**THE PROBLEM**
Once you find the line containing "the reserved ones" in the data below, copy it and each following line exactly, up to and including the line containing "theorem dalmrst : Statement", and nothing else.

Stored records
-- ==== Sys2Proof/Laws/PerInstr.lean ====
section
/-! SUPPORT. A family of statements about every command as syntax, one lemma per constructor. -/

namespace Sys2Proof.Laws.OpPort

/-- The reserved operation-select codes (30_encoding.md R64). -/
def reserved : List (BitVec 5) :=
  [0x06, 0x07, 0x0E, 0x0F, 0x13, 0x17, 0x18, 0x19, 0x1A, 0x1B, 0x1C, 0x1D, 0x1E, 0x1F]

/-- The encoder drives `op[4:0]` with the code of the command's row, and the code is none of the reserved ones
(30_encoding.md R62, R64). -/
def Statement (i : Instr) : Prop :=
  (encode i).op = i.opcode ∧ i.opcode ∉ reserved

/-- Each command has one code. -/
theorem of_code {i : Instr} {c : BitVec 5} (h : (encode i).op = i.opcode ∧ i.opcode = c) (hc : c ∉ reserved) :
    Statement i := ⟨h.1, h.2 ▸ hc⟩

theorem bcd2dec (b : Byte) : Statement (.bcd2dec b) := of_code (c := 0x00) ⟨rfl, rfl⟩ (by decide)
theorem dec2bcd (d : Int) : Statement (.dec2bcd d) := of_code (c := 0x01) ⟨rfl, rfl⟩ (by decide)
theorem wday (date month year4 : Int) : Statement (.wday date month year4) := of_code (c := 0x02) ⟨rfl, rfl⟩ (by decide)
theorem ofsdec (b : Byte) : Statement (.ofsdec b) := of_code (c := 0x03) ⟨rfl, rfl⟩ (by decide)
theorem ofsenc (v : Int) : Statement (.ofsenc v) := of_code (c := 0x04) ⟨rfl, rfl⟩ (by decide)
theorem regaddr (idx : BitVec 4) : Statement (.regaddr idx) := of_code (c := 0x05) ⟨rfl, rfl⟩ (by decide)
theorem init (addr : Option SlaveAddr) : Statement (.init addr) := of_code (c := 0x08) ⟨rfl, rfl⟩ (by decide)
theorem rddt : Statement .rddt := of_code (c := 0x09) ⟨rfl, rfl⟩ (by decide)
theorem wrdt (seconds minutes hours date month year weekday : Option Int) :
    Statement (.wrdt seconds minutes hours date month year weekday) :=
    of_code (c := 0x0A) ⟨rfl, rfl⟩ (by decide)
theorem ofsget : Statement .ofsget := of_code (c := 0x0B) ⟨rfl, rfl⟩ (by decide)
theorem ofsset (v : Int) : Statement (.ofsset v) := of_code (c := 0x0C) ⟨rfl, rfl⟩ (by decide)
theorem ctmode (mode : Option ModeCode) : Statement (.ctmode mode) := of_code (c := 0x0D) ⟨rfl, rfl⟩ (by decide)
theorem dalmset (hours minutes : Option Int) : Statement (.dalmset hours minutes) := of_code (c := 0x10) ⟨rfl, rfl⟩ (by decide)
theorem dalmclr : Statement .dalmclr := of_code (c := 0x11) ⟨rfl, rfl⟩ (by decide)
theorem dalmrst : Statement .dalmrst := of_code (c := 0x12) ⟨rfl, rfl⟩ (by decide)
theorem walmset (hours minutes : Option Int) (wdmask : BitVec 7) : Statement (.walmset hours minutes wdmask) :=
    of_code (c := 0x14) ⟨rfl, rfl⟩ (by decide)
theorem walmclr : Statement .walmclr := of_code (c := 0x15) ⟨rfl, rfl⟩ (by decide)
theorem walmrst : Statement .walmrst := of_code (c := 0x16) ⟨rfl, rfl⟩ (by decide)

end Sys2Proof.Laws.OpPort
end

**OUTPUT FOR THIS EXERCISE**
/-- The encoder drives `op[4:0]` with the code of the command's row, and the code is none of the reserved ones
(30_encoding.md R62, R64). -/
def Statement (i : Instr) : Prop :=
  (encode i).op = i.opcode ∧ i.opcode ∉ reserved

/-- Each command has one code. -/
theorem of_code {i : Instr} {c : BitVec 5} (h : (encode i).op = i.opcode ∧ i.opcode = c) (hc : c ∉ reserved) :
    Statement i := ⟨h.1, h.2 ▸ hc⟩

theorem bcd2dec (b : Byte) : Statement (.bcd2dec b) := of_code (c := 0x00) ⟨rfl, rfl⟩ (by decide)
theorem dec2bcd (d : Int) : Statement (.dec2bcd d) := of_code (c := 0x01) ⟨rfl, rfl⟩ (by decide)
theorem wday (date month year4 : Int) : Statement (.wday date month year4) := of_code (c := 0x02) ⟨rfl, rfl⟩ (by decide)
theorem ofsdec (b : Byte) : Statement (.ofsdec b) := of_code (c := 0x03) ⟨rfl, rfl⟩ (by decide)
theorem ofsenc (v : Int) : Statement (.ofsenc v) := of_code (c := 0x04) ⟨rfl, rfl⟩ (by decide)
theorem regaddr (idx : BitVec 4) : Statement (.regaddr idx) := of_code (c := 0x05) ⟨rfl, rfl⟩ (by decide)
theorem init (addr : Option SlaveAddr) : Statement (.init addr) := of_code (c := 0x08) ⟨rfl, rfl⟩ (by decide)
theorem rddt : Statement .rddt := of_code (c := 0x09) ⟨rfl, rfl⟩ (by decide)
theorem wrdt (seconds minutes hours date month year weekday : Option Int) :
    Statement (.wrdt seconds minutes hours date month year weekday) :=
    of_code (c := 0x0A) ⟨rfl, rfl⟩ (by decide)
theorem ofsget : Statement .ofsget := of_code (c := 0x0B) ⟨rfl, rfl⟩ (by decide)
theorem ofsset (v : Int) : Statement (.ofsset v) := of_code (c := 0x0C) ⟨rfl, rfl⟩ (by decide)
theorem ctmode (mode : Option ModeCode) : Statement (.ctmode mode) := of_code (c := 0x0D) ⟨rfl, rfl⟩ (by decide)
theorem dalmset (hours minutes : Option Int) : Statement (.dalmset hours minutes) := of_code (c := 0x10) ⟨rfl, rfl⟩ (by decide)
theorem dalmclr : Statement .dalmclr := of_code (c := 0x11) ⟨rfl, rfl⟩ (by decide)
theorem dalmrst : Statement .dalmrst := of_code (c := 0x12) ⟨rfl, rfl⟩ (by decide)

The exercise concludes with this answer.